==== Input material

theorem fillRes {c die cluster unit slot : Nat} {bs : List Byte} {bad : List Nat} :
    (s.fillRes c die cluster unit slot bs bad).Wf := by
  unfold State.fillRes
  split
  · exact h
  · exact h.modUnit fun _ hu => hu.putRes (resOfImage_wf _ _ _ _)

theorem poisonRole {c role unit : Nat} : (s.poisonRole c role unit).Wf :=
  h.modThreads fun _ _ ht => by split <;> exact ht

/-! ## Collectives -/

theorem groupTrap {va : BitVec 7} {t : State} (ht : s.groupTrap va = some t) : t.Wf := by
  unfold State.groupTrap at ht
  split at ht
  · cases ht
  · split at ht
    · next hq => cases ht; exact h.laneTrap hq
    · exact h.laneTrap ht

theorem putUnit {o : ColOp} {unit : Nat} {bs : List Byte} : (s.putUnit o unit bs).Wf := by
  unfold State.putUnit
  split
  · exact h.writeShared
  · split
    · exact h.modCrew fun _ hc => { hc with window := hc.window.write }
    · exact h.modLaunch fun _ hl => hl.modWin fun _ hw => hw.write
  · exact h

theorem sendUnits {o : ColOp} : (s.sendUnits o).Wf := by
  unfold State.sendUnits
  split
  · exact h.send
  · exact h.foldl fun _ _ ht => ht.send

theorem putGroupTl {launch die off : Nat} {t : Timeline} : (s.putGroupTl launch die off t).Wf :=
  h.modLaunch fun _ hl => hl

theorem closeColOp {id : Nat} {o : ColOp} : (s.closeColOp id o).Wf := by
  refine State.Wf.putGroupTl ?_
  exact h

theorem failColOp {id : Nat} {o : ColOp} {code : Code} : (s.failColOp id o code).Wf := h.closeColOp.failLatch.reap

theorem joinGroup {cr : Crew} {kind : ColKind} {off : Nat} {g : GroupView} {b : ColBlock} {module : Nat} :
    (s.joinGroup cr kind off g b module).Wf := by
  unfold State.joinGroup
  extract_lets id o s1 s2 s3
  have h1 : s1.Wf := h
  have h3 : s3.Wf := h1.putGroupTl.armLatch
  split
  · exact h3.closeColOp
  · split
    · exact h3.failColOp
    · exact h3.sendUnits

theorem colLane {kind : ColKind} {off : Nat} {b : ColBlock} {tid : Nat} : (s.colLane kind off b tid).Wf :=
  h.drained fun _ ht => ht.withLine fun u hu => by
    split
    · extract_lets go
      have hgo : ∀ t : State, t.Wf → (go t).Wf := by
        intro t ht
        unfold go
        split
        · exact ht.park
        · exact ht.finishLane.closeRegion.joinGroup
      clear_value go
      split
      · exact hu.withLine hgo
      · exact hgo _ hu
    · exact hu

theorem colForm {kind : ColKind} {va vb : BitVec 7} : (s.colForm kind va vb).Wf := by
  unfold State.colForm
  extract_lets l
  refine h.guarded ?_
  dsimp only
  split
  · exact h
  split
  · exact h.groupTrap ‹_›
  split
  · exact h.consume
  · refine orElse_wf ?_ (h.outwardActive.lanewise fun _ _ _ ht => ht.colLane)
    simp only [List.forall_mem_cons, List.not_mem_nil, IsEmpty.forall_iff, implies_true, and_true]
    exact ⟨fun _ hq => h.codeTrap hq, fun _ hq => h.codeTrap hq, fun _ hq => h.codeTrap hq, fun _ hq => h.codeTrap hq,
      fun _ hq => h.codeTrap hq⟩

theorem countUnit {id : Nat} {o : ColOp} {unit : Nat} : (s.countUnit id o unit).Wf := by
  unfold State.countUnit
  extract_lets o'
  split
  · exact h.closeColOp.arriveBytes.reap
  · refine State.Wf.arriveBytes ?_
    exact h

theorem landUnit {id : Nat} {o : ColOp} {unit : Nat} {data : List Byte} : (s.landUnit id o unit data).Wf := by
  unfold State.landUnit
  split
  · split
    · exact h.failColOp
    · exact h.putUnit.countUnit
  · exact h.putUnit.countUnit.send

theorem abortObject {launch : Nat} {a : LateAbort} : (s.abortObject launch a).Wf := by
  unfold State.abortObject
  extract_lets late s1
  have h1 : s1.Wf := h.modLaunch fun _ hl => hl.modWin fun _ hw => hw.abortGen
  exact h1.foldl fun _ _ ht => ht.failColOp

theorem abortFlits {launch die off : Nat} {g : GroupView} : (s.abortFlits launch die off g).Wf :=
  h.foldl fun _ _ ht => ht.send

theorem abortGroup {launch : Nat} {a : LateAbort} : (s.abortGroup launch a).Wf := by
  unfold State.abortGroup
  extract_lets g
  split_ifs
  · exact h.abortObject
  · exact h
  · exact h.abortObject.abortFlits

/-! ## Gangs -/

theorem gangLane {tid : Nat} : (s.gangLane tid).Wf := by
  unfold State.gangLane
  split
  · exact h
  split
  · exact h.closeLane
  split
  · exact h.killCrew
  split
  · refine State.Wf.closeLane ?_
    exact h
  · refine h.drained fun t ht => State.Wf.park ?_
    exact ht

theorem gangMember {n member : Nat} {f : Gang → Gang} : (s.gangMember n member f).Wf := by
  unfold State.gangMember
  split
  · exact h
  · split <;> exact h

theorem failGang {n : Nat} {g : Gang} : (s.failGang n g).Wf := by
  unfold State.failGang
  extract_lets s1
  have h1 : s1.Wf := h
  split
  · exact h1
  · refine h1.foldl fun _ _ ht => ?_
    split
    · exact ht.killCrew
    · exact ht

/-! ## Power -/

theorem followCap : s.followCap.Wf := h

theorem someBallast : s.someBallast.Wf := by
  unfold State.someBallast
  split
  · refine { h with clusters := ?_ }
    dsimp only
    exact h.clusters.mapVals fun _ _ hk => hk
  · split
    · exact h
    · exact h.modCluster fun _ hk => hk

theorem settleDraw {load : Nat} : (s.settleDraw load).Wf := by
  unfold State.settleDraw
  extract_lets
  refine State.Wf.someBallast ?_
  exact h

/-! ## Fetches -/

theorem begin {c : Nat} {lanes : List Lane} {pc : Word} {alone : Bool} {seq : Nat} :
    (s.begin c lanes pc alone seq).Wf := h

theorem missAll {cluster group : Nat} : (s.missAll cluster group).Wf := h.foldl fun _ _ ht => ht.overlayMiss

theorem outsideGroup {off : Nat} : (s.outsideGroup off).Wf := h.trap

theorem withWord {w : Word} : (s.withWord w).Wf := h

end

end State.Wf

/-- The state that a fetch ends in or hands to the words it found. -/
def Fetched.state : Fetched → State
  | .run _ t => t
  | .done t => t

namespace State.Wf

section
variable {s : State} (h : s.Wf)
include h

theorem fetchBundle {cr : Crew} {cluster : Nat} : (s.fetchBundle cr cluster).state.Wf := by
  unfold State.fetchBundle
  have hused : ∀ ctx obj group, (s.modCluster cr.die cluster fun k => k.used ctx obj group).Wf :=
    fun _ _ _ => h.modCluster fun _ hk => hk.used
  extract_lets off
  split
  · exact h.missAll
  · exact h.outsideGroup
  · split
    · split
      · exact (hused _ _ _).missAll
      · exact (hused _ _ _).outsideGroup
      · exact hused _ _ _
    · exact hused _ _ _

theorem fetchLanes {c : Nat} {cr : Crew} {lanes : List Lane} {alone : Bool} {seq : Nat} :
    (s.fetchLanes c cr lanes alone seq).state.Wf := by
  unfold State.fetchLanes
  split
  · exact h
  · split
    · exact h
    · exact State.Wf.fetchBundle h.begin

theorem fetchIssue {c : Nat} {tids : List Nat} : (s.fetchIssue c tids).state.Wf := by
  unfold State.fetchIssue
  split
  · exact h
  · split
    · refine State.Wf.fetchLanes ?_
      exact h
    · exact h

theorem fetchRetry {c tid : Nat} : (s.fetchRetry c tid).state.Wf := by
  unfold State.fetchRetry
  split
  · exact h
  split
  · exact h
  split
  · exact h
  split
  · exact h
  split
  · exact h
  split
  · exact h.fetchLanes
  split
  · exact h.fetchLanes
  · exact h

/-! ## Queues -/

theorem putQueue {c q : Nat} {v : QueueView} : (s.putQueue c q v).Wf := h.putQueueHeader

theorem setHwChurn {launch die q : Nat} {on : Bool} : (s.setHwChurn launch die q on).Wf := h.modLaunch fun _ hl => hl

theorem failQueueAt {launch die q : Nat} {code : Code} {who : Option (Nat × Nat)} :
    (s.failQueueAt launch die q code who).Wf := by
  unfold State.failQueueAt
  split
  · exact h
  · extract_lets s1 v r
    have h1 : s1.Wf := h.setHwChurn
    clear_value s1
    split
    · exact h1
    · exact State.Wf.log (h1.modLaunch fun _ hl => hl.putQueueAt)

theorem failQueue {c tid q : Nat} {code : Code} : (s.failQueue c tid q code).Wf := by
  unfold State.failQueue
  split
  · exact h
  · exact h.failQueueAt

theorem joinQueue {req launch die q : Nat} {who : Nat × Nat} : (s.joinQueue req launch die q who).Wf := h

end

end State.Wf

/-- A push that answers a state answers one in the canonical form. -/
def Pushed.Wf : Pushed → Prop
  | .done t => t.Wf
  | .full => True
  | .waits t => t.Wf
  | .failed t => t.Wf

/-- A pop that answers a state answers one in the canonical form. -/
def Popped.Wf : Popped → Prop
  | .record _ t => t.Wf
  | .empty => True
  | .spilled => True

namespace State.Wf

section
variable {s : State} (h : s.Wf)
include h

theorem queuePush {c q tid rec0 : Nat} : (s.queuePush c q tid rec0).Wf := by
  unfold State.queuePush
  split
  · trivial
  · dsimp only
    split
    · exact h.writeDie.putQueue
    · split
      · split
        · exact h
        · split
          · next hq => exact (h.readyMain_eq hq).writeMain.putQueue
          · next hq => exact (h.readyMain_eq hq).joinQueue
          · next hq => exact (h.readyMain_eq hq).failQueue
      · trivial

theorem queuePop {c q : Nat} {reserve : Bool} : (s.queuePop c q reserve).Wf := by
  unfold State.queuePop
  split
  · trivial
  · dsimp only
    split
    · exact h.putQueue
    · split <;> trivial

theorem queueSettle {c q n : Nat} : (s.queueSettle c q n).Wf := by
  unfold State.queueSettle
  split
  · exact h
  · exact h.putQueue

theorem queueTrap {addr : Lane → Thread → Int} {t : State} (ht : s.queueTrap addr = some t) : t.Wf := by
  unfold State.queueTrap at ht
  split at ht
  · cases ht
  · split at ht
    · next hq => cases ht; exact h.laneTrap hq
    · exact h.laneTrap ht

theorem queueLane {tid q : Nat} {faults : Bool} {go : State → State} (hgo : ∀ t, t.Wf → (go t).Wf) :
    (s.queueLane tid q faults go).Wf :=
  h.drained fun _ ht => ht.withLine fun u hu => by
    split
    · exact hu
    · split_ifs
      · exact hu.trapLane
      · exact hu.trapLane
      · exact hgo _ hu

theorem slotLane {tid : Nat} {slot : Option Nat} {go : State → State} (hgo : ∀ t, t.Wf → (go t).Wf) :
    (s.slotLane tid slot go).Wf := by
  unfold State.slotLane
  split
  · exact h.withLine hgo
  · exact hgo _ h

theorem pushed {tid q : Nat} {p : Pushed} {nb : Bool} {after : State → State} (hp : p.Wf)
    (ha : ∀ t, t.Wf → (after t).Wf) : (s.pushed tid q p nb after).Wf := by
  unfold State.pushed
  dsimp only
  split
  · exact (ha _ hp).finishLane.closeRegion
  · split
    · exact h.finishLane.closeRegion
    · exact h.park
  · exact State.Wf.park hp
  · split
    · exact hp
    · exact State.Wf.trapLane hp

theorem qpush {va vs : BitVec 7} {nb : Bool} : (s.qpush va vs nb).Wf := by
  refine h.guarded ?_
  split
  · exact h.queueTrap ‹_›
  split
  · exact h.consume
  · exact h.outwardActive.lanewise fun _ _ _ ht => ht.queueLane fun _ hu =>
      hu.slotLane fun _ hv => hv.pushed hv.queuePush fun _ hw => hw

theorem qpop {vd va : BitVec 7} {la : Nat} {nb : Bool} : (s.qpop vd va la nb).Wf := by
  refine h.guarded ?_
  split
  · exact h.queueTrap ‹_›
  split
  · exact h.consume
  refine h.outwardActive.lanewise fun _ ln th ht => ht.queueLane fun _ hu => hu.slotLane fun v hv => ?_
  have hp := hv.queuePop (c := v.cur.crew) (q := (th.read32 va).toNat) (reserve := false)
  dsimp only
  split
  · next hq =>
    rw [hq] at hp
    exact State.Wf.closeRegion (State.Wf.finishLane hp)
  · exact hv.park
  · split
    · exact hv.finishLane.closeRegion
    · exact hv.park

========

Answer with one number, namely how many lines in the records contain the string "faults".

> **Solution for this task**:
2